As it develops, the spicy carnation comes forward and joins the other florals, giving further structural, yet airy, space. The warm and comforting sandalwood, musk and vanilla ease the floral structure into a gentle dry down.

This is a scent for summer and although any woman may safely wear it, it is more in tune with the younger set than the mature.

The following historical information for the House of Godet (unknown to Basenotes until this month) is paraphrased from the Vintage Perfume Vault web site, hosted by "Amelia":

Godet proliferated during the first three decades of the twentieth century. Opening their doors in 1901, their most prolific period of fragrance releases was the 1920s decade. Indeed they won a gold medal at the 1925 Paris Exposition Des Arts Decoratifs, from which the term “art deco” emerged.

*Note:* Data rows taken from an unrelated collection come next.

/-- 40_convert.md R118: one rounding of the exact quotient to nearest, ties to even; a zero is `+0.0`. -/
def Obligations.CvtIntegerToFloat : Prop :=
  ∀ (sf : Fmt) (s : State), sf.isInt = true →
    (∃ y : F32, IsRN32 (signedVal sf s.opa) (2 ^ (sf.width - 1)) y ∧ (signedVal sf s.opa = 0 → y = 0#32) ∧
      le32 negOne32 y = true ∧ le32 y one32 = true ∧
      exec (cvtInstr sf .f32) s = .next { s with st := .ok, res := y.setWidth 64 }) ∧
    ∃ y : F64, IsRN64 (signedVal sf s.opa) (2 ^ (sf.width - 1)) y ∧ (signedVal sf s.opa = 0 → y = 0#64) ∧
      le64 0xBFF0000000000000#64 y = true ∧ le64 y 0x3FF0000000000000#64 = true ∧
      exec (cvtInstr sf .f64) s = .next { s with st := .ok, res := y }

/-- 40_convert.md R127: where an integer to float conversion is exact, and where it gives exactly +1.0. -/
def Obligations.CvtIntegerToFloatExact : Prop :=
  ∀ (sf : Fmt) (s : State), sf.isInt = true →
    (∃ y : F32, exec (cvtInstr sf .f32) s = .next { s with st := .ok, res := y.setWidth 64 } ∧
      (int32 y * 2 ^ (sf.width - 1) = signedVal sf s.opa * 2 ^ 149 ↔
        ∃ (k : Int) (e : Nat), signedVal sf s.opa = k * 2 ^ e ∧ k.natAbs < 2 ^ 24) ∧
      (sf.width ≤ 24 → int32 y * 2 ^ (sf.width - 1) = signedVal sf s.opa * 2 ^ 149) ∧
      (y = one32 ↔ 32 ≤ sf.width ∧ (2 ^ (sf.width - 1) - 2 ^ (sf.width - 26) : Int) ≤ signedVal sf s.opa)) ∧
    ∃ y : F64, exec (cvtInstr sf .f64) s = .next { s with st := .ok, res := y } ∧
      (int64 y * 2 ^ (sf.width - 1) = signedVal sf s.opa * 2 ^ 1074 ↔
        ∃ (k : Int) (e : Nat), signedVal sf s.opa = k * 2 ^ e ∧ k.natAbs < 2 ^ 53) ∧
      (sf.width ≤ 48 → int64 y * 2 ^ (sf.width - 1) = signedVal sf s.opa * 2 ^ 1074) ∧
      (y = 0x3FF0000000000000#64 ↔ sf.width = 64 ∧ (2 ^ 63 - 2 ^ 9 : Int) ≤ signedVal sf s.opa)

/-- 40_convert.md R119: the exact product with the scale, truncated toward zero, stays in range; the bias is added after. -/
def Obligations.CvtFloatToInteger : Prop :=
  ∀ (df : Fmt) (s : State), df.isInt = true →
    (inContract .f32 s.opa = true →
      ∃ v : Int, v = Int.tdiv (int32 (s.opa.setWidth 32) * 2 ^ (df.width - 1)) (2 ^ 149) ∧
        -2 ^ (df.width - 1) ≤ v ∧ v < 2 ^ (df.width - 1) ∧
        exec (cvtInstr .f32 df) s = .next { s with
          st := .ok, res := BitVec.ofInt 64 (if df.isSigned then v else v + 2 ^ (df.width - 1)) }) ∧
    (inContract .f64 s.opa = true →
      ∃ v : Int, v = Int.tdiv (int64 s.opa * 2 ^ (df.width - 1)) (2 ^ 1074) ∧
        -2 ^ (df.width - 1) ≤ v ∧ v < 2 ^ (df.width - 1) ∧
        exec (cvtInstr .f64 df) s = .next { s with
          st := .ok, res := BitVec.ofInt 64 (if df.isSigned then v else v + 2 ^ (df.width - 1)) })

/-- 40_convert.md R120: widening keeps the value and the sign of a zero; narrowing rounds once, ties to even, and keeps the
sign. -/
def Obligations.CvtFloatToFloat : Prop :=
  ∀ s : State,
    (inContract .f32 s.opa = true →
      ∃ y : F64, isFin64 y = true ∧ int64 y * 2 ^ 149 = int32 (s.opa.setWidth 32) * 2 ^ 1074 ∧
        sign64 y = sign32 (s.opa.setWidth 32) ∧
        exec .cvtF32F64 s = .next { s with st := .ok, res := y }) ∧
    (inContract .f64 s.opa = true →
      ∃ y : F32, IsRN32 (int64 s.opa) (2 ^ 1074) y ∧ sign32 y = sign64 s.opa ∧
        exec .cvtF64F32 s = .next { s with st := .ok, res := y.setWidth 64 })

/-- 40_convert.md R121: a conversion to the same format is the identity on the value, with the canonical extension. -/
def Obligations.CvtSameFormat : Prop :=
  ∀ (f : Fmt) (s : State), f.isInt = true ∨ inContract f s.opa = true →
    exec (cvtInstr f f) s = .next { s with st := .ok, res := canonical f s.opa } ∧
    (f.isInt = true → sampleVal f (canonical f s.opa) = sampleVal f s.opa)

/-- 40_convert.md R122: an out-of-contract operand is not trapped, changes `RES` and `ST` only, and gives a canonical word
that depends on the two formats and the operand alone, of which the bits above the width of the format are ignored (R111);
nothing is said of which word. -/
def Obligations.CvtOutOfContract : Prop :=
  ∀ (sf df : Fmt) (w : Word), sf.isFloat = true → inContract sf w = false →
    ∃ r : Word, canonical df r = r ∧
      ∀ s : State, s.opa.toNat % 2 ^ sf.width = w.toNat % 2 ^ sf.width →
        exec (cvtInstr sf df) s = .next { s with st := .ok, res := r }

/-- 40_convert.md R123: the pairs of formats for which there and back is the identity are exactly the listed ones.
`CvtCompletes` says that `cvtResult` is what the command returns. -/
def Obligations.CvtRoundTrip : Prop :=
  ∀ a b : Fmt,
    lossless a b = true ↔
      ∀ w : Word, inContract a w = true → cvtResult b a (cvtResult a b w) = canonical a w

/-! ## Binary32 arithmetic -/

/-- 00_scope.md R9, 40_convert.md R129: each operation on finite values is the exact result rounded once, and the special
cases are those of IEEE 754. The case `inf / inf` and the signs of products and quotients are the model's reading of IEEE
754 (PRESUMED, log 16): R9 does not list them. -/
def Obligations.FloatArithmeticRounds : Prop :=
  (∀ a b : F32, isFin32 a = true → isFin32 b = true →
    IsRN32 (int32 a + int32 b) (2 ^ 149) (add32 a b) ∧
    (int32 a + int32 b = 0 → add32 a b = if sign32 a && sign32 b then 0x80000000#32 else 0#32) ∧
    IsRN32 (int32 a - int32 b) (2 ^ 149) (sub32 a b) ∧
    IsRN32 (int32 a * int32 b) (2 ^ 298) (mul32 a b) ∧ sign32 (mul32 a b) = (sign32 a != sign32 b) ∧
    (mag32 b ≠ 0 →
      IsRN32 (if sign32 b then -int32 a else int32 a) (units32 b) (div32 a b) ∧
      sign32 (div32 a b) = (sign32 a != sign32 b)) ∧
    (mag32 b = 0 → mag32 a ≠ 0 →
      isInf32 (div32 a b) = true ∧ sign32 (div32 a b) = (sign32 a != sign32 b)) ∧
    (mag32 b = 0 → mag32 a = 0 → isNaN32 (div32 a b) = true)) ∧
  (∀ a b : F32, isNaN32 a = true ∨ isNaN32 b = true →
    isNaN32 (add32 a b) = true ∧ isNaN32 (mul32 a b) = true ∧ isNaN32 (div32 a b) = true ∧
    lt32 a b = false ∧ le32 a b = false) ∧
  ∀ a b : F32, isInf32 a = true →
    (isInf32 b = true → sign32 a ≠ sign32 b → isNaN32 (add32 a b) = true) ∧
    (mag32 b = 0 → isNaN32 (mul32 a b) = true ∧ isNaN32 (mul32 b a) = true) ∧
    (isInf32 b = true → isNaN32 (div32 a b) = true)

/-- 46_waveform.md R502. -/
def Obligations.FractionIsExact : Prop :=
  twoPi32 = 0x40C90FDB#32 ∧
  ∀ p : F32, isFin32 p = true → le32 zero32 p = true →
    int32 (frac32 p) = int32 p % 2 ^ 149 ∧ (int32 p % 2 ^ 149 = 0 → frac32 p = 0#32) ∧
    InUnit (frac32 p) ∧ (le32 0x4B000000#32 p = true → frac32 p = 0#32)

/-! ## Waveforms and the runtime oscillator -/

/-- 46_waveform.md R505, R507, R503: the range of each waveform function on a phase in [0, 1). -/
def Obligations.WaveRanges : Prop :=
  ∀ (ph : F32) (dc : Duty), InUnit ph →
    (le32 negOne32 (waveSaw ph) = true ∧ le32 (waveSaw ph) 0x3F7FFFFE#32 = true) ∧
    (le32 negOne32 (waveTri ph) = true ∧ le32 (waveTri ph) one32 = true ∧ (waveTri ph = one32 ↔ ph = half32)) ∧
    (waveSqr ph dc = one32 ∧ lt32 ph dc.value = true ∨ waveSqr ph dc = negOne32 ∧ lt32 ph dc.value = false) ∧
    (le32 negOne32 (waveSin ph) = true ∧ le32 (waveSin ph) one32 = true) ∧
    (le32 negOne32 (waveCos ph) = true ∧ le32 (waveCos ph) one32 = true)

/-- 46_waveform.md R501, R505 to R512: the five `SMP` commands (`smpInstr` names the command of a kind) complete on every
frequency in contract (R504), with the sample of the phase of the index, and change `RES` and `ST` only. -/
def Obligations.SmpResult : Prop :=
  ∀ (wk : Wave) (df : Fmt) (dc : Duty) (s : State) (f p ph y : F32),
    f = s.opb.setWidth 32 → isFin32 f = true → le32 zero32 f = true →
    p = mul32 (div32 (rn32 false s.opa.toNat 1) (rn32 false s.cfg.sampleRate 1)) f → isFin32 p = true →
    ph = frac32 p →
    y = (match wk with
      | .sin => sin32 (mul32 ph 0x40C90FDB#32)
      | .saw => sub32 (mul32 0x40000000#32 ph) 0x3F800000#32
      | .tri => sub32 0x3F800000#32 (mul32 0x40800000#32 (abs32 (sub32 ph 0x3F000000#32)))
      | .sqr => if lt32 ph dc.value then 0x3F800000#32 else 0xBF800000#32
      | .cos => cos32 (mul32 ph 0x40C90FDB#32)) →
    ∃ w : Word, exec (smpInstr wk df dc) s = .next { s with st := .ok, res := w } ∧
      w = if df = .f32 then y.setWidth 64 else cvtResult .f32 df (y.setWidth 64)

It seems the company closed at the end of the 1920s, perhaps affected by the stock market crash - the cause is unknown.

Highly decorative bottles and boxes, many created by Baccarat, were highlights of their presentations.

A number of known Godet releases include: Sous Bois (1908); Concentre de Violettes (1909); Parfum d’Ambre, Envois de Fleurs and Tresor de Jasmin (1911); Jerusalem and Marcinah (1913); Cyclamen Fleuri (1919); Petit Fleur Bleue (1921) – later renamed Odeon; Cuir de Russie (1921); Tut-An-Kham (1923); Divinite and Parmi Les Fleurs (1924); Nuit d:Amour (1925) – later renamed Soir de Lune.

Folie Bleue and Majolaine appeared in 1927, followed by a series of soliflore concentrates. Chant de Soir and Weekend were also popular fragrances from the House of Godet.

As I experience more of the above, I will be sharing them with you on the Basenotes directory pages.